- Born: John Michael Gormley August 3, 1945 (age 81)
- Origin: Ottawa, Ontario, Canada
- Occupations: Music Executive, Journalist, Talent Manager and Broadcaster
- Years active: 1963–present
- Website: lapersdev.com

= Mike Gormley =

Music executive, Journalist, Talent Manager and Broadcaster

Mike Gormley (John Michael Gormley born August 3, 1945) is a Canadian-American music executive, journalist, talent manager and broadcaster. He is best known as music executive for A&M Records, Polygram Records, music journalist for the Detroit Free Press, the Ottawa Journal, the Chicago Sun-Times, Billboard Magazine, Variety Magazine, Creem Magazine, talent manager for artists including The Bangles, Oingo Boingo, Concrete Blonde, Jeff "Skunk" Baxter, soundtrack composers, and as a radio show and podcast broadcaster.

==Early life==
Gormley was born in Ottawa, Ontario. He attended school in the San Francisco Bay Area. He returned to Ottawa to attend Algonquin College and to write for The Journal.

Gormley played drums with the rock band The Pharaohs, the first band in North America to play Beatle songs in a live set .

==Career==

=== Journalism ===
Gormley was a weekly columnist and writer for The Ottawa Journal, covering The Byrds, Buffalo Springfield, The Everly Bros, among others.

He then moved to the United States and became Feature Writer for The Detroit Free Press The Detroit Free Press. On a freelance basis he was a music journalist for the Chicago Sun Times, Billboard Magazine, Variety Magazine, Creem Magazine and others.
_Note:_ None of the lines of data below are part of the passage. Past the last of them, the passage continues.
-- ==== Sys2Proof/Tests/Slice0.lean ====
section
/-! SUPPORT. Tests of the model. Every expected value comes from the spec, from `95_test_vectors.md` unless a comment names another
file. The last part holds the witnesses: for each statement with hypotheses, a state and operands that meet them together. -/

namespace Sys2Proof.Tests

open Sys2Proof.Machine

/-! ## Helpers -/

/-- The example table `EXT` (95, 3.1). -/
def ext : List Descriptor :=
  [⟨1, true, 255, .none, [0x9669]⟩, ⟨4, true, 70, .horizontalShift, [0x8421]⟩, ⟨4, true, 3, .verticalShift, [0x0137]⟩]
  ++ [⟨0, false, 1, .starfield, []⟩, ⟨2, false, 2, .none, [0xFFFF, 0x0000]⟩, ⟨3, false, 0, .none, [0x0001, 0x0010, 0x0100]⟩]
  ++ [⟨8, true, 0, .horizontalShift, [0x1111]⟩]

def extTable : ProgramTable := ⟨ext.toArray, rfl⟩

/-- `S0(1)` over `EXT` (95, 0), with program `p` selected. -/
def start (p : Fin 7) : State where
  fb := 0
  lfsr := 0xCAFE
  starPhase := 0
  programIndex := p
  frameIndex := 0
  waitRemaining := 0
  xShift := 0
  yShift := 0
  prevRawLevel := true
  debounceCountdown := 0
  seq := 0
  out := []
  table := extTable
  rawLevelReset := true
  lfsrOverrides := []
  input := []
  freeDraws := 0

/-- `start p` with words placed. -/
def given (ws : List TraceWord) : State := { start 0 with input := ws }

/-- The outcome is a next state with property `p`. -/
def gives (o : Outcome) (p : State → Bool) : Bool :=
  match o with
  | .next t => p t
  | _ => false

/-- The outcome is the refusal `r`. -/
def refuses (o : Outcome) (r : Refusal) : Bool :=
  match o with
  | .refused q => q == r
  | _ => false

/-! ## Well-formedness: each check refuses an ill-formed input -/

/-- R99: a reserved opcode; a reserved operand bit in each format. -/
theorem test_wf_reserved_words :
    [0x00#8, 0x0F, 0xD0, 0xE5, 0x14, 0x18, 0x21, 0x74, 0xB2, 0xC1, 0xF1, 0xFF].all (fun w => !legalWord w) = true := by decide

/-- R99: 20 legal words. -/
theorem test_wf_twenty_words : ((List.range 256).filter fun w => legalWord (BitVec.ofNat 8 w)).length = 20 := by decide +kernel

/-- R94: RENDER's word is well formed as a unit test and not as a step of a trace. -/
theorem test_wf_micro_word : TraceWord.wf ⟨.unitTest, 0x50⟩ = true ∧ TraceWord.wf ⟨.top, 0x50⟩ = false ∧
    TraceWord.wf ⟨.top, 0xB1⟩ = true ∧ TraceWord.wf ⟨.unitTest, 0x00⟩ = false := by decide

/-- R64 (b): a virtual program with two frames, a program with fewer frames than its count. -/
theorem test_wf_descriptor : Descriptor.wf ⟨2, true, 0, .none, [1, 2]⟩ = false ∧ Descriptor.wf ⟨2, false, 0, .none, [1]⟩ = false ∧
    Descriptor.wf ⟨0, true, 0, .none, [0xFFFF]⟩ = true := by decide

/-- R64 (a): six descriptors, eight descriptors; one ill-formed descriptor; `EXT` itself. -/
theorem test_wf_table : tableWf (ext.drop 1) = false ∧ tableWf (ext ++ ext.take 1) = false ∧
    tableWf (ext.drop 1 ++ [⟨1, false, 0, .none, []⟩]) = false ∧ tableWf ext = true := by decide

/-! ## Decoding: words written out bit by bit from R91 and R93 -/

theorem test_decode_scanrow : decode 0b00010000#8 = .ok (.scanRow 0) ∧ decode 0b00010010#8 = .ok (.scanRow 2) ∧
    decode 0b00010011#8 = .ok (.scanRow 3) := by decide
theorem test_decode_sequencer : decode 0b00100000#8 = .ok .debDec ∧ decode 0b00110000#8 = .ok .sched := by decide
theorem test_decode_schedule : decode 0b01000000#8 = .ok .waitDec ∧ decode 0b01010000#8 = .ok .render ∧
    decode 0b01100000#8 = .ok .advance ∧ decode 0b10000000#8 = .ok .reload ∧ decode 0b11000000#8 = .ok .switch := by decide
theorem test_decode_hooks : decode 0b01110000#8 = .ok .hookNone ∧ decode 0b01110001#8 = .ok .hookHShift ∧
    decode 0b01110010#8 = .ok .hookVShift ∧ decode 0b01110011#8 = .ok .hookStar := by decide
theorem test_decode_lfsr : decode 0b10010000#8 = .ok .lfsrStep ∧ decode 0b10100000#8 = .ok .lfsrDraw := by decide
theorem test_decode_events : decode 0b10110000#8 = .ok (.edge false) ∧ decode 0b10110001#8 = .ok (.edge true) ∧
    decode 0b11110000#8 = .ok .reset := by decide
theorem test_decode_illegal : decode 0b00000000#8 = .illegal .reservedOpcode ∧ decode 0b00010100#8 = .illegal .reservedOperandBits ∧
    decode 0b10110010#8 = .illegal .reservedOperandBits := by decide

/-! ## One step of each operation -/

/-- 2.6: `FB = 9669`, row 0 sends E9; `FB = 1234`, row 3 sends 71. -/
theorem test_scanrow_low : gives (exec (.scanRow 0) { start 0 with fb := 0x9669 }) (fun t => t.out == [0xE9] && t.seq == 1) = true := by
  decide
theorem test_scanrow_high :
    gives (exec (.scanRow 3) { start 0 with fb := 0x1234, seq := 3 }) (fun t => t.out == [0x71] && t.seq == 4) = true := by decide

/-- 2.5: `DBC 30 -> 29`, `DBC 0 -> 0`. -/
theorem test_debdec : gives (exec .debDec { start 0 with debounceCountdown := 30, seq := 4 })
    (fun t => t.debounceCountdown == 29 && t.seq == 5) = true := by decide
theorem test_debdec_stops :
    gives (exec .debDec { start 0 with seq := 4 }) (fun t => t.debounceCountdown == 0 && t.seq == 5) = true := by decide

/-- 2.4: the fire of program 1 at `FI 3, XS 3`, which wraps; the wait branch from 1, which does not fire. -/
theorem test_sched_fire : gives (exec .sched { start 1 with frameIndex := 3, xShift := 3, seq := 5 })
    (fun t => t.fb == 0x4218 && t.frameIndex == 0 && t.xShift == 0 && t.waitRemaining == 70 && t.seq == 0) = true := by decide
theorem test_sched_wait : gives (exec .sched { start 1 with waitRemaining := 1, seq := 5 })
    (fun t => t.waitRemaining == 0 && t.frameIndex == 0 && t.fb == 0) = true := by decide

/-- 2.4: `WR 255` stays, `WR 254 -> 253`. -/
theorem test_waitdec_sentinel :
    gives (exec .waitDec { start 0 with waitRemaining := 255 }) (fun t => t.waitRemaining == 255) = true := by decide
theorem test_waitdec : gives (exec .waitDec { start 0 with waitRemaining := 254 }) (fun t => t.waitRemaining == 253) = true := by decide

/-- 2.3: the virtual program at `FI 2, XS 1`; the fourth row, frame 1 of three shifted by 1 and 1. -/
theorem test_render_virtual :
    gives (exec .render { start 1 with frameIndex := 2, xShift := 1 }) (fun t => t.fb == 0x1842) = true := by decide
theorem test_render_stored : gives (exec .render { start 5 with frameIndex := 1, xShift := 1, yShift := 1 })
    (fun t => t.fb == 0x0002) = true := by decide

/-- 2.4: `(4, 3) -> 0`; a zero frame count gives 0. -/
theorem test_advance_wraps : gives (exec .advance { start 1 with frameIndex := 3 }) (fun t => t.frameIndex == 0) = true := by decide
theorem test_advance_zero_count : gives (exec .advance { start 3 with frameIndex := 2 }) (fun t => t.frameIndex == 0) = true := by decide

/-- R182. -/
theorem test_hook_none : gives (exec .hookNone { start 0 with frameIndex := 3 }) (fun t => t.xShift == 0 && t.yShift == 0) = true := by
  decide

/-- 2.4: `FI 126 -> 2`; the other shift is unchanged. -/
theorem test_hook_hshift : gives (exec .hookHShift { start 6 with frameIndex := 126, yShift := 1 })
    (fun t => t.xShift == 2 && t.yShift == 1) = true := by decide
theorem test_hook_vshift : gives (exec .hookVShift { start 2 with frameIndex := 7, xShift := 1 })
    (fun t => t.yShift == 3 && t.xShift == 1) = true := by decide

/-- 2.2: phase 0 from `CAFE`; phase 4 wraps and keeps `FB`. -/
theorem test_hook_star_flash : gives (exec .hookStar { start 3 with fb := 0x1234 })
    (fun t => t.fb == 0x8000 && t.lfsr == 0xCFAF && t.starPhase == 1) = true := by decide
theorem test_hook_star_wrap : gives (exec .hookStar { start 3 with fb := 0xABCD, lfsr := 0xCFAF, starPhase := 4 })
    (fun t => t.fb == 0xABCD && t.lfsr == 0xCFAF && t.starPhase == 0) = true := by decide

/-- 2.4: `frameDelay` 70 and 255. -/
theorem test_reload : gives (exec .reload (start 1)) (fun t => t.waitRemaining == 70) = true := by decide
theorem test_reload_sentinel : gives (exec .reload (start 0)) (fun t => t.waitRemaining == 255) = true := by decide

/-- 2.2: `657F -> 86BF`, `0002 -> 0001`. -/
theorem test_lfsrstep_odd : gives (exec .lfsrStep { start 0 with lfsr := 0x657F }) (fun t => t.lfsr == 0x86BF) = true := by decide
theorem test_lfsrstep_even : gives (exec .lfsrStep { start 0 with lfsr := 0x0002 }) (fun t => t.lfsr == 0x0001) = true := by decide

/-- 2.2: the sixth draw yields position 0, the seventh position 4. -/
theorem test_lfsrdraw_zero :
    gives (exec .lfsrDraw { start 0 with lfsr := 0xA40C }) (fun t => t.lfsr == 0xE440 && drawnPosition t == 0) = true := by decide
theorem test_lfsrdraw :
    gives (exec .lfsrDraw { start 0 with lfsr := 0xE440 }) (fun t => t.lfsr == 0x0E44 && drawnPosition t == 4) = true := by decide

/-- 2.5: a press; an edge inside the lockout, which leaves the remembered level. -/
theorem test_edge_press : gives (exec (.edge false) { start 2 with waitRemaining := 9, frameIndex := 1, yShift := 1 })
    (fun t => t.programIndex == 3 && t.waitRemaining == 0 && t.yShift == 0 && t.debounceCountdown == 30 && !t.prevRawLevel) = true := by
  decide
theorem test_edge_dropped : gives (exec (.edge true) { start 2 with debounceCountdown := 30, prevRawLevel := false })
    (fun t => t.programIndex == 2 && t.debounceCountdown == 30 && !t.prevRawLevel) = true := by decide

/-- 2.4: index 6 goes to 0, with the schedule cleared. -/
theorem test_switch : gives (exec .switch { start 6 with waitRemaining := 17, frameIndex := 5, xShift := 1 })
    (fun t => t.programIndex == 0 && t.waitRemaining == 0 && t.frameIndex == 0 && t.xShift == 0) = true := by decide

/-- 2.7: RESET in the middle of a run; `OUT` is kept. -/
theorem test_reset : gives (exec .reset { start 5 with
      fb := 0x0100, lfsr := 0x9497, starPhase := 3, frameIndex := 2, waitRemaining := 17, xShift := 1, prevRawLevel := false,
      debounceCountdown := 12, seq := 3, out := [0xE0] })
    (fun t => t == { start 0 with out := [0xE0] }) = true := by decide

/-! ## Steps of a trace -/

/-- 2.1: what a word does as a step of a trace where `SEQ = 0` and where `SEQ = 4`. -/
theorem test_step_refusals :
    refuses (step (given [⟨.top, 0x14⟩])) .illegalOperationWord = true ∧ refuses (step (given [⟨.top, 0x50⟩])) .microOpAtTopLevel = true ∧
    refuses (step (given [⟨.top, 0x13⟩])) .outOfSequence = true ∧
    refuses (step { given [⟨.top, 0x10⟩] with seq := 4 }) .outOfSequence = true := by decide
/-- R252: the codes. -/
theorem test_refusal_codes : Refusal.code .illegalOperationWord = some 1 ∧ Refusal.code .microOpAtTopLevel = some 2 ∧
    Refusal.code .outOfSequence = some 3 ∧ Refusal.code .malformedTable = some 4 := by decide
theorem test_step_taken : gives (step (given [⟨.top, 0x10⟩, ⟨.top, 0x11⟩])) (fun t => t.seq == 1 && t.input == [⟨.top, 0x11⟩]) = true ∧
    gives (step { given [⟨.top, 0x20⟩] with seq := 4 }) (fun t => t.seq == 5) = true ∧
    gives (step { given [⟨.top, 0xB0⟩] with seq := 4 }) (fun t => t.programIndex == 1 && t.seq == 4) = true := by decide

/-- `withFetchWord` places a sequencer word in its own phase and a micro-operation at the level of unit tests (log 24). -/
theorem test_with_fetch_word : gives (step ((start 1).withFetchWord 8 0x30)) (fun t => t.fb == 0x8421) = true ∧
    gives (step ((start 1).withFetchWord 8 0x80)) (fun t => t.waitRemaining == 70) = true := by decide

/-- R107: a comment, a repeat, an operand out of range. -/
theorem test_trace_text : parseLine "SCANROW 2 ; row two" = some [.scanRow 2] ∧
    parseLine "PRESS * 2" = some [.edge false, .edge false] ∧ parseLine "SCANROW 4" = none ∧
    parseLine "ITER" = some [.scanRow 0, .scanRow 1, .scanRow 2, .scanRow 3, .debDec, .sched] := by decide

/-- 2.1: program 1's descriptor word, and the malformed word `00040001`. -/
theorem test_packed : packDescriptor ⟨4, true, 70, .horizontalShift, [0x8421]⟩ 1 = 0x01014684#32 ∧
    unpackDescriptor [0x9669, 0x8421] 0x01014684#32 = some ⟨4, true, 70, .horizontalShift, [0x8421]⟩ ∧
    unpackDescriptor [0x9669, 0x8421] 0x00040001#32 = none := by decide

/-- R110: while program 4 stands at frame 1, the table address is 4, 1; a strobe only with a `Send`, so none for a row out of its phase. -/
theorem test_ports : portOutputs (.scanRow 0) { start 4 with frameIndex := 1, fb := 0x9669 } = ⟨⟨4, 1⟩, true, 0xE9⟩ ∧
    (portOutputs .debDec { start 1 with frameIndex := 1 }).address.frameIndex = 0 ∧
    (portOutputs .debDec (start 1)).driveStrobe = false ∧ (portOutputs (.scanRow 2) (start 1)).driveStrobe = false := by decide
Gormley was a writer for the daily newsletter published by editors of the Toronto Globe and Mail on behalf of Pierre Trudeau, then making his first run for head of the Liberal Party and Prime Minister of Canada.

=== Record executive and talent manager ===
Gormley was Director of Publicity, Mercury Records. Gormley was on the promo team for Bachman-Turner Overdrive, Rush and Rod Stewart.

As Phonogram Records director of publicity, Gormley hosted the reception given by the Canadian Consulate General and Phonogram Records to honor BTO on sales of over 1 million for their "Bachman-Turner Overdrive II" album.

In 1977, Gormley became public relations consultant to the Polygram Record Group, overseeing corporate pr for Phonogram which consisted of Mercury Records, Polydor, Phonodisc.

=== A&M Records ===
Gormley was the Vice President of Publicity and assistant to the chairman, Jerry Moss, of A&M Records, and became Vice President of Communications in 1980.

The position covered publicity, press and TV coverage and use of videos for cable and network TV. Gil Friesen, the President of A&M, was quoted as saying "Mike has distinguished himself under fire and established our publicity department as an important marketing force...".

In a Billboard story on Print and TV Interviews, Gormley was quoted as saying "Artists can be successful without press, but how long will their careers last? The image can make the career last."

With Atlantic Records' Paul Cooper, Gormley co-moderated a panel of publicists, including Norman Winter, Michael Gershman, Dennis Fine, Bob Jones, and Howard Bloom on the effects of Bad Press. Gormley has been a speaker on numerous panels including Billboard's International Talent Forum AGENDA.

In 1983 Gormley joined with Miles Copeland, then manager of the rock band The Police to form the management company LA Personal Direction.  Gormley managed pop and rock bands including the Bangles, Oingo Boingo, Concrete Blonde, Wall of Voodoo and launched Danny Elfman's film composing career.

As the first project in their soundtrack venture, James Newton Howard was set by Derek Power and Gormley to score Head Office, a Peter Guber-Jon Peters production via HBO Pictures in association with Silver Screen Partners.

Gormley ran his label Wildcat Records. In 1987, Gormley, Alan Somers and Miles Copeland formed the management company International Talent Bank, still continuing their with their company LAPD. In 1996, Gormley was a speaker at Music West.

== Broadcasting ==
As radio show guest host and/or interviewer, Gormley's interviews include segment The Mike Gormley Show in The Jeremiah Show, hosted by Jeremiah D. Higgins, with Stewart Copeland, Aaron Zigman, Roxanne Seeman, Peter Asher, Stephen Kravit, Jeff "Skunk" Baxter and Quincy Coleman, and LA Talk Radio podcasts with Paul Zollo and Danny Goldberg.